= William Willcox (toxicologist) =

British physician and toxicologist

Sir William Henry Willcox (18.01.1870–08.07.1941) K.C.I.E., C.B., C.M.G., M.D., F.R.C.P. was an English toxicologist, physician and consultant.

Born in Melton Mowbray, his first degree was in chemistry, a subject which he then taught in a private school for four years – he also became a fellow of the Institute of Chemistry. He began studying medicine at St Mary's Hospital Medical School in 1895 and qualified in 1900.

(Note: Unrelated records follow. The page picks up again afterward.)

-- ==== Sys2Proof/Machine/AddSub.lean ====
section
/-! DEFINITION. The carry-propagate adder and the subtractor: results modulo 2^256 (43_add_sub.md R180, R182, R184, R186). -/

namespace Sys2Proof.Machine

/-- ADD (43_add_sub.md R180). -/
def execAdd (s : State) : Answer := completeValue (s.aQ + s.bQ) s

/-- SUB (43_add_sub.md R182). -/
def execSub (s : State) : Answer := completeValue (s.aQ - s.bQ) s

/-- INC (43_add_sub.md R184). -/
def execInc (s : State) : Answer := completeValue (s.aQ + 1) s

end Sys2Proof.Machine
end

In 1904 he was made an expert forensic advisor to the Home Office, a role he held until his death and in which he trained his successors Bernard Spilsbury and Roche Lynch. In the first ten years alone he testified at the trials of Hawley Harvey Crippen, Steinie Morrison, Frederick Seddon and twenty-two other manslaughter or murder trials. He also advised on the death of Jessie Llewellyn of Llanelly in 1928

In 1907 he was made physician to St Mary's Hospital, retiring from that role in 1935 – he also lectured and worked as a consultant there. He pioneered the TAB vaccine and served in the Gallipoli campaign of the First World War – for the latter work he was made a Knight Commander of the Order of the Indian Empire and a Companion of the Orders of the Bath and St Michael and St George. In the 1920s he began writing on barbiturate addiction.